図4から分かるように、粉濃度が0.4g/dmの場合における触媒活性は400(A/g−Pt)であり(比較例1)、粉濃度が10g/dmの場合における触媒活性は425(A/g−Pt)であり(比較例5)、粉濃度が1,000g/dmの場合における触媒活性は430(A/g−Pt)である(比較例7)。これに対し、粉濃度が55g/dmの場合における触媒活性は500(A/g−Pt)であり(実施例1)、この値は、比較例1、比較例5、及び比較例7の値の1.2倍以上である。したがって、粉濃度を20g/dm以上400g/dm以下の範囲内として製造した触媒微粒子の触媒活性は、当該範囲から外れる粉濃度により製造した触媒微粒子よりも20%以上高い触媒活性を有することが分かる。

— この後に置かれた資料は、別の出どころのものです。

-- ==== Sys2Proof/Laws/Datapath.lean ====
section
/-! SUPPORT. Laws of the datapath's building blocks: nibbles, payload fields, symbol
indices, and the symbol decoder. -/

namespace Sys2Proof.Machine
open Sys2Proof.Safety

/-! ### Nibbles, payloads and indices as numbers -/

theorem toNat_ofNibbles (n : Fin 8 → Nibble) :
    (ofNibbles n).toNat =
      (n 0).toNat * 2 ^ 28 + (n 1).toNat * 2 ^ 24 + (n 2).toNat * 2 ^ 20 + (n 3).toNat * 2 ^ 16 +
        (n 4).toNat * 2 ^ 12 + (n 5).toNat * 2 ^ 8 + (n 6).toNat * 2 ^ 4 + (n 7).toNat := by
  simp only [ofNibbles, toNat_append_eq]; omega

theorem toNat_nib (x : Word) (i : Fin 8) : (nib x i).toNat = nibbleNat x.toNat i.val := by
  rw [nib, toNat_field, nibbleNat, show (16 : Nat) = 2 ^ 4 from rfl, ← Nat.pow_mul]
  congr 3; omega

theorem toNat_pack (s : Sig) (f : Nibble) (o : Word) :
    (pack s f o).toNat = s.toNat * 2 ^ 36 + f.toNat * 2 ^ 32 + o.toNat := by
  simp only [pack, toNat_append_eq]; omega

theorem toNat_symIdx (p : Payload) (k : Fin 10) : (symIdx p k).toNat = symbolNat p.toNat k.val := by
  rw [symIdx, toNat_field]; rfl

theorem toNat_unpack (idx : Fin 10 → SymIndex) :
    (unpack idx).toNat =
      (idx 0).toNat * 2 ^ 45 + (idx 1).toNat * 2 ^ 40 + (idx 2).toNat * 2 ^ 35 + (idx 3).toNat * 2 ^ 30 +
        (idx 4).toNat * 2 ^ 25 + (idx 5).toNat * 2 ^ 20 + (idx 6).toNat * 2 ^ 15 + (idx 7).toNat * 2 ^ 10 +
        (idx 8).toNat * 2 ^ 5 + (idx 9).toNat := by
  simp only [unpack, toNat_append_eq]; omega

/-! ### Sums, written out -/

/-- The sum of a row's entries (R134). -/
theorem rowSum_eq (row : KeyRow) :
    rowSum row = row[0].toNat + row[1].toNat + row[2].toNat + row[3].toNat + row[4].toNat + row[5].toNat
      + row[6].toNat + row[7].toNat := by
  simp [rowSum, columns]; omega

/-- The weighted nibble sum of a row (R151). -/
theorem rowSigSum_eq (row : KeyRow) (id : Word) :
    rowSigSum row id =
      (nib id 0).toNat * row[0].toNat + (nib id 1).toNat * row[1].toNat + (nib id 2).toNat * row[2].toNat
        + (nib id 3).toNat * row[3].toNat + (nib id 4).toNat * row[4].toNat + (nib id 5).toNat * row[5].toNat
        + (nib id 6).toNat * row[6].toNat + (nib id 7).toNat * row[7].toNat := by
  simp [rowSigSum, columns]; omega

/-- A sum over the 8 columns as numbers. -/
theorem sum_range_eight (g : Nat → Nat) :
    ((List.range 8).map g).sum = g 0 + g 1 + g 2 + g 3 + g 4 + g 5 + g 6 + g 7 := by
  simp only [List.range, List.range.loop, List.map, List.sum_cons, List.sum_nil]; omega

/-- A sum over the 10 positions of a code. -/
theorem sum_finRange_ten (g : Fin 10 → Nat) :
    ((List.finRange 10).map g).sum = g 0 + g 1 + g 2 + g 3 + g 4 + g 5 + g 6 + g 7 + g 8 + g 9 := by
  rw [show List.finRange 10 = [0, 1, 2, 3, 4, 5, 6, 7, 8, 9] from rfl]
  simp only [List.map, List.sum_cons, List.sum_nil]; omega

/-- The unpacked payload as a number (R201). -/
theorem toNat_unpack_eq_unpackNat (idx : Fin 10 → SymIndex) : (unpack idx).toNat = unpackNat idx := by
  rw [toNat_unpack, unpackNat, sum_finRange_ten]
  simp only [show (0 : Fin 10).val = 0 from rfl, show (1 : Fin 10).val = 1 from rfl,
    show (2 : Fin 10).val = 2 from rfl, show (3 : Fin 10).val = 3 from rfl, show (4 : Fin 10).val = 4 from rfl,
    show (5 : Fin 10).val = 5 from rfl, show (6 : Fin 10).val = 6 from rfl, show (7 : Fin 10).val = 7 from rfl,
    show (8 : Fin 10).val = 8 from rfl, show (9 : Fin 10).val = 9 from rfl, Nat.reduceMul, Nat.reduceSub,
    Nat.reducePow, Nat.mul_one]

/-! ### Inverses -/

theorem nib_ofNibbles (n : Fin 8 → Nibble) (i : Fin 8) : nib (ofNibbles n) i = n i := by
  apply BitVec.eq_of_toNat_eq
  rw [toNat_nib, toNat_ofNibbles, nibbleNat]
  have h0 := (n 0).isLt; have h1 := (n 1).isLt; have h2 := (n 2).isLt; have h3 := (n 3).isLt
  have h4 := (n 4).isLt; have h5 := (n 5).isLt; have h6 := (n 6).isLt; have h7 := (n 7).isLt
  fin_cases i <;>
    simp only [Fin.reduceFinMk, Nat.reducePow, Nat.reduceSub, Fin.zero_eta, Fin.isValue, Fin.mk_one] <;> omega

theorem ofNibbles_nib (x : Word) : ofNibbles (nib x) = x := by
  apply BitVec.eq_of_toNat_eq
  have := x.isLt
  rw [toNat_ofNibbles]
  simp only [toNat_nib, nibbleNat]
  simp
  omega

/-- Two words with the same nibbles are equal. -/
theorem eq_of_nib_eq {x y : Word} (h : ∀ i, nib x i = nib y i) : x = y := by
  rw [← ofNibbles_nib x, ← ofNibbles_nib y, funext h]

theorem sigBits_pack (s : Sig) (f : Nibble) (o : Word) : sigBits (pack s f o) = s := by
  apply BitVec.eq_of_toNat_eq
  rw [sigBits, toNat_field, toNat_pack]; omega

theorem freshBits_pack (s : Sig) (f : Nibble) (o : Word) : freshBits (pack s f o) = f := by
  apply BitVec.eq_of_toNat_eq
  rw [freshBits, toNat_field, toNat_pack]; omega

theorem obfBits_pack (s : Sig) (f : Nibble) (o : Word) : obfBits (pack s f o) = o := by
  apply BitVec.eq_of_toNat_eq
  rw [obfBits, toNat_field, toNat_pack]; omega

theorem pack_fields (p : Payload) : pack (sigBits p) (freshBits p) (obfBits p) = p := by
  apply BitVec.eq_of_toNat_eq
  have := p.isLt
  rw [toNat_pack, sigBits, freshBits, obfBits, toNat_field, toNat_field, toNat_field]; omega

theorem unpack_symIdx (p : Payload) : unpack (symIdx p) = p := by
  apply BitVec.eq_of_toNat_eq
  have := p.isLt
  rw [toNat_unpack]
  simp only [symIdx, toNat_field]
  simp
  omega

theorem symIdx_unpack (idx : Fin 10 → SymIndex) (k : Fin 10) : symIdx (unpack idx) k = idx k := by
  apply BitVec.eq_of_toNat_eq
  rw [toNat_symIdx, toNat_unpack, symbolNat]
  have h0 := (idx 0).isLt; have h1 := (idx 1).isLt; have h2 := (idx 2).isLt; have h3 := (idx 3).isLt
  have h4 := (idx 4).isLt; have h5 := (idx 5).isLt; have h6 := (idx 6).isLt; have h7 := (idx 7).isLt
  have h8 := (idx 8).isLt; have h9 := (idx 9).isLt
  fin_cases k <;>
    simp only [Fin.reduceFinMk, Nat.reducePow, Nat.reduceSub, Nat.reduceMul, Fin.zero_eta, Fin.isValue, Fin.mk_one]
      <;> omega

/-! ### The symbol decoder -/

theorem ofNat_positionOf (x : SymIndex) : BitVec.ofNat 5 (positionOf x).val = x := by
  simp [positionOf]

theorem positionOf_ofNat (j : Fin 32) : positionOf (BitVec.ofNat 5 j.val) = j := by
  ext; simp [positionOf]

/-- What the symbol decoder can answer: an index whose symbol is the given byte, or none, and then no entry equals it. -/
theorem symIndex_cases (alpha : Alphabet) (s : Byte) :
    (∃ x : SymIndex, symIndex alpha s = some x ∧ alpha[positionOf x] = s) ∨
      (symIndex alpha s = none ∧ ∀ j : Fin 32, alpha[j] ≠ s) := by
  unfold symIndex
  cases h : (List.finRange 32).find? fun j => alpha[j] == s with
  | none =>
    right
    exact ⟨rfl, fun j => by simpa using List.find?_eq_none.mp h j (List.mem_finRange j)⟩
  | some j =>
    left
    refine ⟨BitVec.ofNat 5 j.val, rfl, ?_⟩
    simp only [positionOf_ofNat]
    simpa using List.find?_some h

theorem symIndex_isNone_iff (alpha : Alphabet) (s : Byte) :
    (symIndex alpha s).isNone = true ↔ ∀ j : Fin 32, alpha[j] ≠ s := by
  rcases symIndex_cases alpha s with ⟨x, h, hx⟩ | ⟨h, hn⟩
  · simp only [h, Option.isNone_some, Bool.false_eq_true, false_iff, not_forall, not_not]
    exact ⟨positionOf x, hx⟩
  · simp only [h, Option.isNone_none, true_iff]; exact hn

/-- Under distinct symbols the decoder inverts the Alphabet (R200). -/
theorem symIndex_alpha {alpha : Alphabet} (inj : AlphaInjective alpha) (x : SymIndex) :
    symIndex alpha alpha[positionOf x] = some x := by
  rcases symIndex_cases alpha alpha[positionOf x] with ⟨y, h, hy⟩ | ⟨_, hn⟩
  · rw [h, ← ofNat_positionOf y, inj _ _ hy, ofNat_positionOf]
  · exact absurd rfl (hn _)

/-- No symbol is unknown exactly when every symbol is some Alphabet entry. -/
theorem firstUnknown_eq_none_iff (alpha : Alphabet) (str : Symbols) :
    firstUnknown alpha str = none ↔ ∀ k : Fin 10, ∃ j : Fin 32, alpha[j] = str[k] := by
  unfold firstUnknown
  rw [List.find?_eq_none]
  constructor
  · intro h k
    have := h k (List.mem_finRange k)
    rw [symIndex_isNone_iff] at this
    simpa using this
  · intro h k _
    rw [symIndex_isNone_iff]
    simpa using h k

/-- The symbols of known indices unpack to their payload (R201). -/
theorem payloadOf_symbols {alpha : Alphabet} (inj : AlphaInjective alpha) {str : Symbols} {idx : Fin 10 → SymIndex}
    (h : SymbolsAre alpha str idx) : payloadOf alpha str = unpack idx := by
  unfold payloadOf
  congr 1
  funext k
  rw [h k, symIndex_alpha inj]; rfl

theorem encodeSymbols_get (alpha : Alphabet) (p : Payload) (k : Fin 10) :
    (encodeSymbols alpha p)[k] = alpha[positionOf (symIdx p k)] := by
  simp [encodeSymbols]

/-- Encoded symbols are all known and carry their payload back (R156, R201). -/
theorem payloadOf_encodeSymbols {alpha : Alphabet} (inj : AlphaInjective alpha) (p : Payload) :
    payloadOf alpha (encodeSymbols alpha p) = p := by
  rw [payloadOf_symbols inj (idx := symIdx p) (fun k => encodeSymbols_get alpha p k), unpack_symIdx]

theorem firstUnknown_encodeSymbols (alpha : Alphabet) (p : Payload) :
    firstUnknown alpha (encodeSymbols alpha p) = none := by
  rw [firstUnknown_eq_none_iff]
  exact fun k => ⟨_, (encodeSymbols_get alpha p k).symm⟩

/-! ### The parse function, case by case -/

theorem parseCode_badLength (key : KeyTable) (alpha : Alphabet) {len : Word} (str : Symbols) (h : len ≠ 10) :
    parseCode key alpha len str = .error (.decodeFormat, 0x01) := by
  unfold parseCode; rw [if_pos h]

theorem parseCode_unknown (key : KeyTable) {alpha : Alphabet} {str : Symbols} {k : Fin 10}
    (h : firstUnknown alpha str = some k) :
    parseCode key alpha 10 str = .error (.decodeFormat, unknownSymbolCause k) := by
  unfold parseCode; rw [if_neg (by simp), h]

theorem parseCode_known (key : KeyTable) {alpha : Alphabet} {str : Symbols}
    (h : firstUnknown alpha str = none) :
    parseCode key alpha 10 str = parsePayload key (payloadOf alpha str) := by
  unfold parseCode; rw [if_neg (by simp), h]

/-- The freshness bound is never exceeded, so the payload's checks come down to the signature. -/
theorem parsePayload_eq (key : KeyTable) (p : Payload) :
    parsePayload key p =
      if signaturePasses key p then .ok (recoveredId key p, freshBits p) else .error (.signatureMismatch, 0) := by
  unfold parsePayload
  rw [if_neg (by have := (freshBits p).isLt; omega)]

end Sys2Proof.Machine
end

また、図3及び図4を比較すると分かるように、粉濃度に対し、UPD効率及び触媒活性は同様に推移する。したがって、UPD効率と触媒活性との間には相関がみられると共に、粉濃度は、製造時におけるUPD効率及び得られる触媒微粒子の触媒活性について、両方の指標となると考えられる。

Claims (6)

  1. 中心粒子、及び当該中心粒子を被覆する金属最外層を備える触媒微粒子、並びに、当該触媒微粒子が担持されたカーボン担体を備える燃料電池用触媒の製造方法であって、
    前記中心粒子が担持されたカーボン担体と、第1の金属化合物が溶解した溶液とを混合し、当該混合物に対してアンダーポテンシャル析出法を施すことにより、前記中心粒子表面の少なくとも一部を前記第1の金属化合物由来の金属によって被覆し、
    前記混合物中における、前記中心粒子が担持されたカーボン担体の濃度が、20g/dm以上400g/dm以下であることを特徴とする、燃料電池用触媒の製造方法。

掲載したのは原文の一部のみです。